Tumor Markers test Kit Note:
1. Reagent preparation: All reagents must be in use before reaching room temperature, immediately after use in accordance with the instructions required to save the reagent. Please use disposable tips in experiment to avoid cross-contamination.
2. Add Sample: When adding samples or reagents, please note that if the time interval between the first hole and the last hole is too large when drawing samples / standards, enzyme conjugates or substrate, will be Leading to different "preincubation" times, which significantly affects the accuracy and reproducibility of the measurements. A sample of time (including standards and all samples) is best controlled within 10 minutes, such as the number of samples, it is recommended to use multichannel pipette sample.

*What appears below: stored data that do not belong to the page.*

-- ==== Sys2Proof/Machine/Runnel.lean ====
section
/-! DEFINITION. Runnel: the first-look key and the hash, the parse graph walk, and classification (R131 to R164). -/

namespace Sys2Proof.Machine

/-! ### Runnel-1: the first-look key (Tables 4.1 and 4.2) -/

/-- What Runnel-1 finds in the first 64 bytes of a frame. -/
structure Look where
  etype : Nat := 0
  tci0 : Nat := 0
  tci1 : Nat := 0
  tags : Nat := 0
  kind : Nat := 2
  proto : Nat := 0
  l3 : Nat := 0
  l4 : Nat := 0
  rtag : Bool := false
  frerSeq : Nat := 0
  frag : Bool := false
  opts : Bool := false
  badSum : Bool := false
  trunc : Bool := false
  sport : Nat := 0
  dport : Nat := 0
  tos : Nat := 0
  ttl : Nat := 0
  src : List Byte := []
  dst : List Byte := []
  ptp : Bool := false
  deriving DecidableEq, Repr

/-- The first 64 bytes, from which Runnel-1 reads. -/
abbrev First := List Byte

/-- n bytes at an offset, as a big-endian number; none where they do not lie within. -/
def First.num (f : First) (off n : Nat) : Option Nat := if off + n ≤ f.length then some (beNat ((f.drop off).take n)) else none

def First.bytes (f : First) (off n : Nat) : Option (List Byte) := if off + n ≤ f.length then some ((f.drop off).take n) else none

/-- A field's value, 0 where it is absent (R136). -/
def zeroIf (v : Option Nat) : Nat := v.getD 0

/-- The TPIDs of Table 4.1. -/
def State.isTpid (s : State) (v : Nat) : Bool := v == 0x88A8 || v == 0x8100 || v == s.rd Reg.RUN_CFG_TPID

/-- One VLAN tag at the position of an EtherType: its TCI, and the EtherType after it. -/
def lookTag (f : First) (at_ : Nat) : Option Nat × Option Nat := (f.num (at_ + 2) 2, f.num (at_ + 4) 2)

/-- The ones' complement sum of an IPv4 header is right. -/
def ipSumOk (bs : List Byte) : Bool :=
  let t := (List.range (bs.length / 2)).foldl (fun n i => n + beNat ((bs.drop (2 * i)).take 2)) 0
  let t := t % 65536 + t / 65536
  (t % 65536 + t / 65536) == 0xFFFF

/-- The ports of TCP or UDP at an offset (Table 4.1, last row). DESIGN CHOICE (log 177): where the ports lie beyond the
first 64 bytes the header counts as absent (R136), so L4OFF is 0 although its offset is known. -/
def lookPorts (f : First) (k : Look) (l4 : Nat) : Look :=
  if k.proto = 6 || k.proto = 17 then
    let a := f.num l4 2
    let b := f.num (l4 + 2) 2
    { k with l4 := if a.isSome then l4 else 0, sport := zeroIf a, dport := zeroIf b
             trunc := k.trunc || a.isNone || b.isNone }
  else k

/-- The IPv4 header at an offset (R135, R137). DESIGN CHOICE (log 178): the checksum of a header that does not lie
wholly in the first 64 bytes is not judged, and FLAGS bit 5 stays clear. -/
def lookV4 (f : First) (k : Look) (l3 : Nat) : Look :=
  match f.num l3 1 with
  | none => { k with kind := 4, l3 := l3, trunc := true }
  | some v =>
    let ihl := v % 16
    if v / 16 ≠ 4 || ihl < 5 then k
    else
      let frag := f.num (l3 + 6) 2
      let tos := f.num (l3 + 1) 1
      let ttl := f.num (l3 + 8) 1
      let proto := f.num (l3 + 9) 1
      let src := f.bytes (l3 + 12) 4
      let dst := f.bytes (l3 + 16) 4
      let isFrag := zeroIf frag % 16384 != 0
      let bad := match f.bytes l3 (4 * ihl) with
        | none => false
        | some bs => !ipSumOk bs
      let k := { k with
        kind := 4, l3 := l3, tos := zeroIf tos, ttl := zeroIf ttl, proto := zeroIf proto
        src := src.getD [], dst := dst.getD [], frag := isFrag, opts := 5 < ihl, badSum := bad
        trunc := k.trunc || frag.isNone || tos.isNone || ttl.isNone || proto.isNone || src.isNone || dst.isNone }
      if isFrag || proto.isNone then k else lookPorts f k (l3 + 4 * ihl)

3. Incubation: In order to prevent the sample from evaporating, place the reaction plate in the sealed box with the damp cloth in the test. Cover the plate with the lid or cover to avoid the evaporation of the liquid. After the plate washing, the next step should be done as soon as possible. Should be avoided when the plate is in a dry state; the same time should be strictly observed given the incubation time and temperature.
4. Washing: washing process residues in the reaction wells should be fully laced on the filter paper, do not filter paper directly into the reaction hole in the water, while eliminating the remaining bottom of the liquid and fingerprints to avoid affecting the final enzyme Marker readings.
5. Reagent preparation: Detection A and Detection B Before using the hand centrifuge or a few or a few centrifuge to the wall or cap liquid deposition to the bottom of the tube. Standards, test solution A working solution, test solution B working fluid configuration according to the required amount of use, and the use of the corresponding diluent preparation, can not be confused. Please accurately configure the standard and working solution, try not to trace configurations (such as the test solution A, not less than 10μl) to avoid concentration errors caused by inaccurate dilution; Do not reuse the diluted standard, Test solution A solution or test solution B working solution.
6. Control of reaction time: Please observe the change of color of the reaction well regularly (for example, every 10 minutes) after adding the substrate. If the color is dark, please stop the reaction by adding stop solution in advance to avoid the reaction being too strong, which will affect the microplate reader Optical density readings.
7. Substrate: Store in a dark place. Avoid direct sunlight during storage and incubation.